(Collected data entries)
-- ==== Sys2Proof/Laws/State.lean ====
section
/-! SUPPORT. What each update of the chip leaves alone: one lemma per field per update, and per accessor per update; what each
accessor reads after its own update; and how a read folds back into its accessor. -/

namespace Sys2Proof.Machine
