-- ==== Sys2Proof/Certificates/Slice0/Obligations.lean ====
section
/-! DEFINITION. The statements about the model. Each names in its docstring the rules it formalises; one that rests on a choice of the model
names the log entry. -/

section
open Sys2Proof Sys2Proof.Machine

/-- R40, R41, R42, R43, R45, R47. What a time reference does when it arrives: a Sync of the selected master in the card's domain counts as presence and,
where the time base follows PTP, is a reference event at its origin plus correction plus peer delay; an Announce while no master is selected selects
one; a Pdelay exchange gives half its round trip; a lost master or a missing PPS clears its presence; a PPS edge is noted as present; a TIME_SET_SEC
write by ORDER or MAINT arms the step. The time base gains lock after its run of cycles and TIME_VALID rises with it; it loses lock, loses its
reference and enters holdover, rejects a reference after four cycles beyond REF_REJECT, and is degraded when holdover lasts. Where a clause goes
beyond the words of the rules it is the model's choice: log entries 3, 8, 9, 26, 44. -/
def Obligations.TimeReferencesAndLocks : Prop :=
  ((∀ (dt domain gm origin : Nat) (corr freq : Int) (m : Announce) (s : State), s.chip.time.master = some m → m.identity = gm →
      domain = s.chip.rd Reg.Time.PTP_DOMAIN → s.chip.rd Reg.Time.REF_MODE = 1 →
      ∃ c : Chip, c.nowNs = (s.chip.advance dt).nowNs ∧ c.rd Reg.Time.PTP_PRESENT = 1 ∧ c.rd Reg.Time.PTP_PORT_STATE = 9 ∧
        Does (.ptpSync dt domain gm origin corr freq) s (c.refEvent (((origin : Int) + corr + s.chip.time.peerDelay).toNat) freq)) ∧
    (∀ (msg : Announce) (s : State), msg.domain = s.chip.rd Reg.Time.PTP_DOMAIN → s.chip.time.master = none →
      Runs (.ptpAnnounce msg) s (fun t => t.chip.time.master = some msg ∧ t.chip.rd Reg.Time.PTP_GM_ID_LO = msg.identity % 2 ^ 32 ∧
        t.chip.rd Reg.Time.PTP_GM_ID_HI = msg.identity / 2 ^ 32 % 2 ^ 32)) ∧
    (∀ (t1 t2 t3 t4 : Nat) (corr : Int) (s : State),
      Runs (.ptpPdelay t1 t2 t3 t4 corr) s (fun t =>
        t.chip.time.peerDelay = divRound (((t4 : Int) - t1) - ((t3 : Int) - t2) - corr) 2 ∧ t.chip.regs = s.chip.regs)) ∧
    (∀ s : State, Runs .ptpMasterLost s (fun t => t.chip.time.master = none ∧ t.chip.rd Reg.Time.PTP_PRESENT = 0)) ∧
    (∀ (dt : Nat) (freq : Int) (s : State), s.chip.rd Reg.Time.REF_MODE = 1 → s.chip.rd Reg.Time.SYNC_MASK = 0 →
      Runs (.ppsInEdge dt freq) s (fun t => t.chip.rd Reg.Time.PPS_PRESENT = 1 ∧ t.chip.time.ppsMissing = false)) ∧
    (∀ s : State, s.chip.rd Reg.Time.REF_MODE = 3 →
      Runs .ppsMissing s (fun t => t.chip.time.ppsMissing = true ∧ t.chip.rd Reg.Time.PPS_MISSING = 1 ∧
        t.chip.rd Reg.Time.PPS_PRESENT = 0)) ∧
    (∀ (p : PortIx) (v : Word) (s : State), s.chip.has p .order = true ∨ s.chip.has p .maint = true →
      Runs (.timeSetSecWrite p v) s (fun t => t.chip.rd Reg.Time.TIME_SET_SEC_LO = v.toNat ∧ t.chip.time.timeSetWritten = true))) ∧
  ((∀ s : State, s.chip.time.tb.locked = false → 4 ≤ s.chip.time.tb.inCount →
      Runs (.lockGained .timeBase) s (fun t => t.chip.time.tb.locked = true ∧ t.chip.rd Reg.Time.REF_LOCKED = 1 ∧
        t.chip.rd Reg.Time.REF_ACQUIRED = 1 ∧ t.chip.rd Reg.Time.TIME_VALID = 1)) ∧
    (∀ s : State, s.chip.time.tb.locked = true → 3 ≤ s.chip.time.tb.outCount →
      Runs (.lockLost .timeBase) s (fun t => t.chip.time.tb.locked = false ∧ t.chip.rd Reg.Time.REF_LOCKED = 0 ∧
        t.chip.rd Reg.Time.TIME_VALID = s.chip.rd Reg.Time.TIME_VALID)) ∧
    (∀ s : State, s.chip.on Reg.Time.HOLDOVER = false → s.chip.recov.outputsBlocked = false →
      Runs (.referenceLost .timeBase) s (fun t => t.chip.rd Reg.Time.HOLDOVER = 1 ∧ t.chip.rd Reg.Time.REF_LOST = 1 ∧
        t.chip.rd Reg.Time.REF_LOCKED = 0 ∧ t.chip.time.tb.locked = false ∧
        t.chip.faults.arrivals = s.chip.faults.arrivals ++ [⟨6, 0x10, 0xA2, 0, false, false, false, 0, s.chip.frame⟩])) ∧
    (∀ s : State, s.chip.rd Reg.Time.STEPPED = 1 → 4 ≤ s.chip.time.rejectCount → s.chip.time.rejected = false →
      Runs .referenceRejected s (fun t => t.chip.time.rejected = true ∧ t.chip.rd Reg.Time.HOLDOVER = 1 ∧
        t.chip.rd Reg.Time.REF_REJECTED = 1 ∧ t.chip.rd Reg.Time.REF_LOCKED = 0 ∧ t.chip.time.tb.locked = false)) ∧
    (∀ s : State, s.chip.on Reg.Time.HOLDOVER = true →
      Runs .holdoverLimitExpiry s (fun t => t.chip.rd Reg.Time.DEGRADED = 1 ∧ OnlyFields [Reg.Time.DEGRADED] s t)) ∧
    (∀ (g : RopeIx) (e : EndIx) (s : State),
      Runs (.lockGained (.ridgeLane g e)) s (fun t => t.chip.rd (Reg.RLane.PLL_LOCKED g e) = 1 ∧ OnlyFields [Reg.RLane.PLL_LOCKED g e] s t) ∧
      Runs (.lockLost (.ridgeLane g e)) s (fun t => t.chip.rd (Reg.RLane.PLL_LOCKED g e) = 0 ∧ (t.chip.rlane g e).downCause = 0) ∧
      Runs (.referenceLost (.ridgeLane g e)) s (fun t => t.chip.rd (Reg.RLane.PLL_LOCKED g e) = 0 ∧ (t.chip.rlane g e).downCause = 1)) ∧
    (∀ (a : CellAddr) (b : LaneIx) (s : State),
      Runs (.lockGained (.cellLane a b)) s (fun t => t.chip.rd (Reg.CLane.PLL_LOCKED a b) = 1 ∧ OnlyFields [Reg.CLane.PLL_LOCKED a b] s t) ∧
      Runs (.lockLost (.cellLane a b)) s (fun t => t.chip.rd (Reg.CLane.PLL_LOCKED a b) = 0 ∧ (t.chip.clane a b).downCause = 0) ∧
      Runs (.referenceLost (.cellLane a b)) s (fun t => t.chip.rd (Reg.CLane.PLL_LOCKED a b) = 0 ∧ (t.chip.clane a b).downCause = 1)) ∧
    (∀ (a : CellAddr) (s : State),
      ((s.chip.ct a).pll.locked = false → 16 ≤ (s.chip.ct a).pll.inCount → Runs (.lockGained (.cellPll a)) s (fun t =>
        (t.chip.ct a).pll.locked = true ∧ t.chip.rd (Reg.CTime.PLL_LOCKED a) = 1 ∧ t.chip.rd (Reg.CTime.ON_CRYSTAL a) = 0)) ∧
      ((s.chip.ct a).pll.locked = true → 2 ≤ (s.chip.ct a).pll.outCount → Runs (.lockLost (.cellPll a)) s (fun t =>
        (t.chip.ct a).pll.locked = false ∧ t.chip.rd (Reg.CTime.PLL_LOCKED a) = 0)) ∧
      (8 ≤ (s.chip.ct a).pll.missing → Runs (.referenceLost (.cellPll a)) s (fun t =>
        (t.chip.ct a).pll.locked = false ∧ t.chip.rd (Reg.CTime.PLL_LOCKED a) = 0 ∧ t.chip.rd (Reg.CTime.COASTING a) = 1))) ∧
    (∀ (n : Fin 2) (s : State), s.chip.rd (Reg.Angle.KIND n) = 1 →
      ((s.chip.gridLock n).locked = false → 1000 ≤ (s.chip.gridLock n).inCount → Runs (.lockGained (.grid n)) s (fun t =>
        (t.chip.gridLock n).locked = true ∧ t.chip.rd (Reg.Angle.LOCKED n) = 1 ∧ t.chip.rd (Reg.Angle.LOCK_GAINED n) = 1 ∧
        t.chip.rd (Reg.Angle.VALID n) = 1)) ∧
      ((s.chip.gridLock n).locked = true → 100 ≤ (s.chip.gridLock n).outCount → Runs (.lockLost (.grid n)) s (fun t =>
        (t.chip.gridLock n).locked = false ∧ t.chip.rd (Reg.Angle.LOCKED n) = 0 ∧ t.chip.rd (Reg.Angle.LOCK_LOST n) = 1 ∧
        t.chip.rd (Reg.Angle.VALID n) = s.chip.rd (Reg.Angle.VALID n))) ∧
      (2 ≤ (s.chip.gridLock n).missing → s.chip.rd (Reg.Angle.COASTING n) ≠ 1 → s.chip.rd (Reg.Angle.GATED n) ≠ 1 →
        s.chip.rd (Reg.Angle.LOSS_ACTION n) = 0 → Runs (.referenceLost (.grid n)) s (fun t =>
          (t.chip.gridLock n).locked = false ∧ t.chip.rd (Reg.Angle.LOCKED n) = 0 ∧ t.chip.rd (Reg.Angle.COASTING n) = 1 ∧
          t.chip.rd (Reg.Angle.VALID n) = s.chip.rd (Reg.Angle.VALID n)))))

/-- R37, R38, R56, R58, R59, R62, R64. The reference acquired for the first time steps the time base to the reference time, once, and only while no region
has been deblocked since power-up; the servo of every later cycle keeps RATE_ADJ's phase part within SLEW_MAX (R39). A profile channel starts at the
next frame and ends its last segment by its END_ACTION; a synchronisation order waits for the frame boundary, and one that would reset the frame epoch
with a region deblocked is refused BUSY; gating discards the actions dated on the channel. Where a clause goes beyond the words of the rules it is the
model's choice: log entries 2, 9, 13. -/
def Obligations.TimeStepAndChannels : Prop :=
  ((∀ (c : Chip) (ref : Nat), c.time.deblocked = false →
      (c.acquire ref).time.units = ref * 2 ^ 40 ∧ (c.acquire ref).time.acquired = true ∧
      (c.acquire ref).time.epoch = (ref / 1000000000 + 1) * 1000000000) ∧
    (∀ (c : Chip) (ref : Nat), c.time.deblocked = true →
      (c.acquire ref).time = { c.time with acquired := true } ∧ (c.acquire ref).regs = c.regs) ∧
    (∀ (c : Chip) (off freq : Int), ((c.refCycle off freq).time.phase.natAbs ≤ c.card.time.slewMax * 2 ^ 40 / 1000000 ∨
      (c.refCycle off freq).time.phase = c.time.phase) ∧ (c.refCycle off freq).time.units = c.time.units)) ∧
  ((∀ (n : ChanIx) (s : State), s.chip.rd (Reg.Angle.KIND n) = 2 →
      Runs (.profileStart n) s (fun t => (t.chip.chan n).pendingStart = true ∧ t.chip.regs = s.chip.regs)) ∧
    (∀ (n : ChanIx) (sg : Segment) (s : State), (s.chip.angleCfg n).segs[s.chip.rd (Reg.Angle.SEGMENT n)]? = some sg →
      s.chip.on (Reg.Angle.RAMPING n) = true → sg.duration ≤ (s.chip.chan n).segFrames →
      (s.chip.angleCfg n).segs.length = s.chip.rd (Reg.Angle.SEGMENT n) + 1 → (s.chip.angleCfg n).endAction = some 2 →
      s.chip.rd (Reg.Angle.KIND n) = 2 → Runs (.profileSegmentEnd n) s (fun t => t.chip.rd (Reg.Angle.RAMP_DONE n) = 1 ∧ t.chip.rd (Reg.Angle.RAMPING n) = 0 ∧
        t.chip.rd (Reg.Angle.RATE n) = 0)) ∧
    (∀ (p : PortIx) (s : State), s.chip.has p .order = true → s.chip.time.pendingSync = none → s.chip.on Reg.Time.SYNC_FRAME = false →
      Runs (.syncGo p) s (fun t => t.chip.time.pendingSync = some (p.val, s.chip.rd Reg.Time.SYNC_MASK, false))) ∧
    (∀ (p : PortIx) (s : State), s.chip.has p .order = true → s.chip.on Reg.Time.SYNC_FRAME = true → s.chip.allBlocked = false →
      Runs (.syncGo p) s (fun t => t.chip.rd (Reg.Time.SYNC_RESULT p) = 2 ∧ t.chip.time = s.chip.time)) ∧
    (∀ (c : Chip) (n : ChanIx), (c.gateChannel n).rd (Reg.Angle.VALID n) = 0 ∧ (c.gateChannel n).rd (Reg.Angle.GATED n) = 1 ∧
      ∀ d ∈ (c.gateChannel n).time.dated, ¬(d.part = 0 ∧ d.chan = some n.val)))

/-- R62, R63. A dated action at its date executes; one that is late by no more than LATE_WINDOW executes and is counted; a later one is discarded, counted
and reported with how late it was; one in the future waits. Here for the WC8400 and a short stamp. Where a clause goes beyond the words of the rules
it is the model's choice: log entry 15. -/
def Obligations.LateRule : Prop :=
  ∀ (dt tag : Nat) (st : Word) (s : State),
    let c := s.chip.advance dt
    let d := signedDiff 32 st.toNat c.stamp
    let act : Dated := ⟨0, tag, none, st.toNat⟩
    let w := s.chip.rd Reg.Time.LATE_WINDOW
    (0 < d → Runs (.datedActionDue dt none tag (.time st)) s (fun t => act ∈ t.chip.time.dated ∧ t.chip.regs = s.chip.regs)) ∧
    (d = 0 → Runs (.datedActionDue dt none tag (.time st)) s (fun t => act ∉ t.chip.time.dated ∧ t.chip.regs = s.chip.regs)) ∧
    (d < 0 → -(w : Int) ≤ d → Runs (.datedActionDue dt none tag (.time st)) s (fun t => act ∉ t.chip.time.dated ∧
      t.chip.rd Reg.Time.LATE_COUNT = (s.chip.rd Reg.Time.LATE_COUNT + 1) % 2 ^ (Reg.Time.LATE_COUNT).width ∧
      t.chip.rd Reg.Time.DROPPED_COUNT = s.chip.rd Reg.Time.DROPPED_COUNT)) ∧
    (d < -(w : Int) → Runs (.datedActionDue dt none tag (.time st)) s (fun t => act ∉ t.chip.time.dated ∧
      t.chip.rd Reg.Time.DROPPED_COUNT = (s.chip.rd Reg.Time.DROPPED_COUNT + 1) % 2 ^ (Reg.Time.DROPPED_COUNT).width ∧
      t.chip.rd Reg.Time.LATE_COUNT = s.chip.rd Reg.Time.LATE_COUNT))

TASK TO COMPLETE
Look through the records above for the string "angleCfg", then copy every line that has it.

SOLUTION BELOW
    (∀ (n : ChanIx) (sg : Segment) (s : State), (s.chip.angleCfg n).segs[s.chip.rd (Reg.Angle.SEGMENT n)]? = some sg →
      (s.chip.angleCfg n).segs.length = s.chip.rd (Reg.Angle.SEGMENT n) + 1 → (s.chip.angleCfg n).endAction = some 2 →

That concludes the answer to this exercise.